--- START ---
-- ==== Sys2Proof/Decode.lean ====
section
/-! DEFINITION. From bits to operations and back: the event word EVT (R90, R91, R105), the four code spaces (R101 to
R104), the ten-digit form of R109, and the two readings of a row of spec/opcode_table.json the host asks for. -/

namespace Sys2Proof

/-- Why bits name no operation: a code value the spec reserves (R41, R43, R44, R48, R106), or a byte sequence that
is no event word or no code. Such a value is no operation of the table; it is not refused when it is written to its
register (R55), see Machine.selectReserved. -/
inductive DecodeError where
  | reservedCommand (code : Byte)
  | reservedDepth (code : Byte)
  | reservedFrequency (code : Byte)
  | reservedTriggerMode (code : Byte)
  | eventLength (bytes : Nat)
  | codeLength (bytes : Nat)
  deriving DecidableEq, Repr

/-- `op`, bits 39..32 of an event word (R90). -/
def evtOp (w : BitVec 40) : Byte := w.extractLsb' 32 8

/-- `idx`, bits 31..16 of an event word (R90). -/
def evtIdx (w : BitVec 40) : Half := w.extractLsb' 16 16

/-- `val`, bits 15..0 of an event word (R90). -/
def evtVal (w : BitVec 40) : Half := w.extractLsb' 0 16

/-- The event word made of its three fields (R90). -/
def evtWord (op : Byte) (idx val : Half) : BitVec 40 := op ++ (idx ++ val)

/-- R91 and R105, by the match and mask of each row of spec/opcode_table.json, taken on the `op` field. Every word
is an event: the unassigned `op` values are the seven rows UNSUPPORTED. -/
def decodeEvt (w : BitVec 40) : Instr :=
  let op := evtOp w
  let idx := evtIdx w
  let val := evtVal w
  if op = 0x00#8 then .reset idx val
  else if op = 0x01#8 then .regwr idx val
  else if op = 0x02#8 then .regrd idx val
  else if op = 0x03#8 then .ingest idx val
  else if op = 0x04#8 then .txdone idx val
  else if op = 0x05#8 then .unsupported05 idx val
  else if op &&& 0xFE#8 = 0x06#8 then .unsupported06 op idx val
  else if op &&& 0xF8#8 = 0x08#8 then .unsupported08 op idx val
  else if op &&& 0xF0#8 = 0x10#8 then .unsupported10 op idx val
  else if op &&& 0xE0#8 = 0x20#8 then .unsupported20 op idx val
  else if op &&& 0xC0#8 = 0x40#8 then .unsupported40 op idx val
  else .unsupported80 op idx val

/-- Format CMD, the byte cfg[0] (R101). -/
def decodeCmd (code : Byte) : Except DecodeError Instr :=
  match code.toNat with
  | 0x00 => .ok .cmdStop
  | 0x01 => .ok .cmdOnce
  | 0x02 => .ok .cmdCont
  | _ => .error (.reservedCommand code)

/-- Format DEPTH, the byte cfg[3] (R102). -/
def decodeDepth (code : Byte) : Except DecodeError Instr :=
  match code.toNat with
  | 0x02 => .ok .pack2
  | 0x04 => .ok .pack4
  | 0x08 => .ok .pack8
  | 0x0C => .ok .pack12
  | _ => .error (.reservedDepth code)

/-- Format FREQ, the byte cfg[4] (R103). -/
def decodeFreq (code : Byte) : Except DecodeError Instr :=
  match code.toNat with
  | 0x00 => .ok .freqOff
  | 0x01 => .ok .freqMax
  | 0x02 => .ok .freq2
  | 0x03 => .ok .freq3
  | 0x04 => .ok .freq4
  | 0x05 => .ok .freq5
  | 0x06 => .ok .freq6
  | 0x07 => .ok .freq7
  | 0x08 => .ok .freq8
  | 0x09 => .ok .freq9
  | 0x0A => .ok .freq10
  | 0x0B => .ok .freq11
  | 0x0C => .ok .freq12
  | 0x0D => .ok .freq13
  | 0x0E => .ok .freq14
  | 0x0F => .ok .freq15
  | _ => .error (.reservedFrequency code)

/-- Format TMODE, the byte cfg[9] (R104). -/
def decodeTmode (code : Byte) : Except DecodeError Instr :=
  match code.toNat with
  | 0x00 => .ok .trgNone
  | 0x01 => .ok .trgRise
  | 0x02 => .ok .trgFall
  | 0x03 => .ok .trgThresh
  | 0x04 => .ok .trgStrobeLo
  | 0x05 => .ok .trgStrobeHi
  | _ => .error (.reservedTriggerMode code)

/-- The decoder: total, and it rejects by name. -/
def decode : Encoded → Except DecodeError Instr
  | .evt w => .ok (decodeEvt w)
  | .cmd c => decodeCmd c
  | .depth c => decodeDepth c
  | .freq c => decodeFreq c
  | .tmode c => decodeTmode c

/-- The decoder on bytes: an event word is five bytes in the order of R109's ten hexadecimal digits `op idx val`
(so the first byte is `op`, log 13), a code is one byte. -/
def decodeBytes (f : Format) (bytes : List Byte) : Except DecodeError Instr :=
  match f, bytes with
  | .evt, [b0, b1, b2, b3, b4] => decode (.evt (b0 ++ (b1 ++ (b2 ++ (b3 ++ b4)))))
  | .evt, bs => .error (.eventLength bs.length)
  | .cmd, [c] => decode (.cmd c)
  | .depth, [c] => decode (.depth c)
  | .freq, [c] => decode (.freq c)
  | .tmode, [c] => decode (.tmode c)
  | .cmd, bs | .depth, bs | .freq, bs | .tmode, bs => .error (.codeLength bs.length)

/-! ### The encoder -/

/-- The encoding of every operation, from the same tables (R90, R91, R101 to R105). -/
def encode : Instr → Encoded
  | .reset idx val => .evt (evtWord 0x00#8 idx val)
  | .regwr idx val => .evt (evtWord 0x01#8 idx val)
  | .regrd idx val => .evt (evtWord 0x02#8 idx val)
  | .ingest idx val => .evt (evtWord 0x03#8 idx val)
  | .txdone idx val => .evt (evtWord 0x04#8 idx val)
  | .unsupported05 idx val => .evt (evtWord 0x05#8 idx val)
  | .unsupported06 op idx val => .evt (evtWord op idx val)
  | .unsupported08 op idx val => .evt (evtWord op idx val)
  | .unsupported10 op idx val => .evt (evtWord op idx val)
  | .unsupported20 op idx val => .evt (evtWord op idx val)
  | .unsupported40 op idx val => .evt (evtWord op idx val)
  | .unsupported80 op idx val => .evt (evtWord op idx val)
  | .cmdStop => .cmd 0x00#8
  | .cmdOnce => .cmd 0x01#8
  | .cmdCont => .cmd 0x02#8
  | .pack2 => .depth 0x02#8
  | .pack4 => .depth 0x04#8
  | .pack8 => .depth 0x08#8
  | .pack12 => .depth 0x0C#8
  | .freqOff => .freq 0x00#8
  | .freqMax => .freq 0x01#8
  | .freq2 => .freq 0x02#8
  | .freq3 => .freq 0x03#8
  | .freq4 => .freq 0x04#8
  | .freq5 => .freq 0x05#8
  | .freq6 => .freq 0x06#8
  | .freq7 => .freq 0x07#8
  | .freq8 => .freq 0x08#8
  | .freq9 => .freq 0x09#8
  | .freq10 => .freq 0x0A#8
  | .freq11 => .freq 0x0B#8
  | .freq12 => .freq 0x0C#8
  | .freq13 => .freq 0x0D#8
  | .freq14 => .freq 0x0E#8
  | .freq15 => .freq 0x0F#8
  | .trgNone => .tmode 0x00#8
  | .trgRise => .tmode 0x01#8
  | .trgFall => .tmode 0x02#8
  | .trgThresh => .tmode 0x03#8
  | .trgStrobeLo => .tmode 0x04#8
  | .trgStrobeHi => .tmode 0x05#8

/-! ### Words of the opcode table -/

/-- The encoding that `nbits` bits of value `w` stand for in spec/opcode_table.json. 40 bits are an event word.
Eight bits are a code, and the row's bits do not say of which register: the first row of the table with that value
is taken (CMD before DEPTH before FREQ; the TMODE rows all share a value with an earlier row) (DESIGN CHOICE,
log 9). -/
def tableEncoded (nbits w : Nat) : Option Encoded :=
  if nbits = 40 ∧ w < 2 ^ 40 then some (.evt (BitVec.ofNat 40 w))
  else if nbits = 8 ∧ w < 2 ^ 8 then
    let c : Byte := BitVec.ofNat 8 w
    if w ≤ 2 then some (.cmd c)
    else if w = 4 ∨ w = 8 ∨ w = 12 then some (.depth c)
    else some (.freq c)
  else none

/-- What the decoder reads from `nbits` bits of value `w`, numbered as spec/opcode_table.json numbers them. -/
def decodeTableWord (nbits w : Nat) : Option Instr :=
  match tableEncoded nbits w with
  | none => none
  | some e =>
    match decode e with
    | .ok i => some i
    | .error _ => none

end Sys2Proof
end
--- END ---
What this task involves:
If a line in the records holds the word "Option", count it, then give only the total.

Response:
2